Once the line containing "unfold Part.places" is found, set down that line and each one after it exactly, through the end of the entries.

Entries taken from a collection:
____

-- ==== Sys2Proof/Laws/LinkInv.lean ====
section
/-! SUPPORT. What the link's own operations do to the invariant of the link, the queue and the directory (Part.LinkInv). -/

namespace Sys2Proof.Machine

variable {p q : Part}

/-- What happens inside an event keeps the invariant. -/
theorem Quiet.linkInv (h : Quiet p q) (i : p.LinkInv) : q.LinkInv := by
  obtain ⟨hs, hd, _, hdir, hq⟩ := h
  obtain ⟨ha, hn, hp, hc⟩ := hq i.agesNodup
  have hconds : q.link.conds.map (fun r => (r.enable, r.level)) = p.link.conds.map (fun r => (r.enable, r.level)) :=
    congrArg Settings.enables hs
  have hfloor : q.link.floor = p.link.floor := congrArg Settings.floor hs
  have hreserve : q.rqs.reserve = p.rqs.reserve := congrArg Settings.reserve hs
  have hpre : q.pee.preempt = p.pee.preempt := congrArg Settings.preempt hs
  refine ⟨ha.nodup i.agesNodup, ?_, hp ▸ i.places, ?_, hd ▸ i.direct, ?_, ?_, hfloor ▸ i.floor, hreserve ▸ i.reserve, hpre ▸ i.preempt,
    hdir i.directory⟩
  · exact fun a h => hn ▸ i.agesBelow a (ha.subset h)
  · exact hc.trans (max_le (le_refl _) i.active)
  · have := congrArg List.length hconds
    rw [List.length_map, List.length_map] at this
    rw [this]
    exact i.conds
  · intro r hr
    have hm : (r.enable, r.level) ∈ q.link.conds.map (fun r => (r.enable, r.level)) := List.mem_map_of_mem hr
    rw [hconds] at hm
    obtain ⟨r', hr', e⟩ := List.mem_map.mp hm
    have := i.levels r' hr'
    injection e with e1 e2
    omega

/-- R166: a direct reply takes a place only while one is free. -/
theorem placeDirect_linkInv (i : p.LinkInv) (k t : Byte) (st : Status) (pl : List Byte) : (placeDirect k t st pl p).LinkInv := by
  unfold placeDirect
  split
  · rename_i h
    refine ⟨i.agesNodup, i.agesBelow, ?_, i.active, ?_, i.conds, i.levels, i.floor, i.reserve, i.preempt, i.directory⟩
    · have := i.places
      simpa [Part.places, queuedReplies, pushReply, List.filter_append] using this
    · have e : Config.directPlaces = 6 := rfl
      simp only [directInUse, pushReply, List.filter_append, List.length_append] at h ⊢
      simp at h ⊢
      omega
  · exact Quiet.linkInv (setCond_quiet (Quiet.refl p) _) i

/-- The two forms of a direct reply (R166). -/
theorem placeDirect_free (h : directInUse p < 6) (k t : Byte) (st : Status) (pl : List Byte) :
    placeDirect k t st pl p
      = pushReply { kind := k, tag := t, status := st, notes := 0, payload := pl, place := .direct } p := if_pos h

theorem placeDirect_full (h : 6 ≤ directInUse p) (k t : Byte) (st : Status) (pl : List Byte) :
    placeDirect k t st pl p = overrunSet p := if_neg (by have e : Config.directPlaces = 6 := rfl; omega)

theorem placeDirect_answers (k t : Byte) (st : Status) (pl : List Byte) (p : Part) :
    DirectReply k t st pl p (placeDirect k t st pl p) :=
  ⟨fun h => placeDirect_free h k t st pl, fun h => placeDirect_full h k t st pl⟩

/-- R159: the end of a transaction changes nothing that the invariant speaks of. -/
theorem endTransaction_linkInv (i : p.LinkInv) (bs : List Byte) : (endTransaction bs p).LinkInv :=
  ⟨i.agesNodup, i.agesBelow, i.places, i.active, i.direct, i.conds, i.levels, i.floor, i.reserve, i.preempt, i.directory⟩

/-- R159: a push that is taken: the part once the push has ended, and then what it brought. -/
theorem push_listens (h : p.listens) (n : Nat) (act : Part → Part) : push n act p = act (p.pushed n) := by
  obtain ⟨h1, h2⟩ := h
  unfold push Part.pushed Part.shownStatus
  rw [if_pos h1]
  unfold currentTransaction beginTransaction
  cases ht : p.link.transaction <;> simp_all [endTransaction]

/-- R159: a push that is not taken ends its transaction and does no more. -/
theorem push_lost (h : ¬ p.listens) (n : Nat) (act : Part → Part) : push n act p = endTransaction [] p := by
  unfold push currentTransaction
  split
  · rename_i h1
    cases ht : p.link.transaction
    · exact absurd ⟨h1, by rw [ht]; exact fun h => nomatch h⟩ h
    · exact absurd ⟨h1, by rw [ht]; exact fun h => nomatch h⟩ h
    · rfl
  · rfl

theorem push_linkInv (i : p.LinkInv) (n : Nat) (act : Part → Part) (hact : ∀ r, r.LinkInv → (act r).LinkInv) :
    (push n act p).LinkInv := by
  by_cases h : p.listens
  · rw [push_listens h]
    exact hact _ (endTransaction_linkInv i _)
  · rw [push_lost h]
    exact endTransaction_linkInv i []

/-- The close of an event keeps the invariant. -/
theorem closeEvent_linkInv (i : p.LinkInv) : (closeEvent p).LinkInv := (closeEvent_quiet (Quiet.refl p)).linkInv i

/-- R149: an admission keeps the invariant. -/
theorem admit_linkInv (i : p.LinkInv) (r : Request) (t : Byte) (l : Nat) (h : admits l p = true) : (admitEntry r t l p).LinkInv := by
  refine ⟨?_, ?_, ?_, ?_, i.direct, i.conds, i.levels, i.floor, i.reserve, i.preempt, i.directory⟩
  · have := i.agesNodup
    have hb := i.agesBelow
    simp only [Part.ages, admitEntry, List.map_append, List.map_cons, List.map_nil] at this hb ⊢
    rw [List.nodup_append]
    refine ⟨this, by simp, ?_⟩
    intro a ha b hb' e
    have := hb a ha
    simp only [List.mem_singleton] at hb'
    omega
  · intro a ha
    have hb := i.agesBelow
    simp only [Part.ages, admitEntry, List.map_append, List.map_cons, List.map_nil, List.mem_append, List.mem_singleton] at ha hb ⊢
    rcases ha with ha | ha
    · have := hb a ha; omega
    · omega
  · have e : Config.queueMax = 16 := rfl
    have e2 : (admitEntry r t l p).places = p.places + 1 := by
      simp [Part.places, admitEntry, queuedReplies]; omega
    rw [e2]
    unfold admits at h
    simp only [Bool.and_eq_true, decide_eq_true_eq] at h
    unfold Part.places
    split at h <;> simp only [decide_eq_true_eq] at h <;> omega
  · have := i.active
    simpa [activeCount, admitEntry, List.filter_append] using this

end Sys2Proof.Machine
end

____

> PROBLEM SOLUTION
    unfold Part.places
    split at h <;> simp only [decide_eq_true_eq] at h <;> omega
  · have := i.active
    simpa [activeCount, admitEntry, List.filter_append] using this

end Sys2Proof.Machine
end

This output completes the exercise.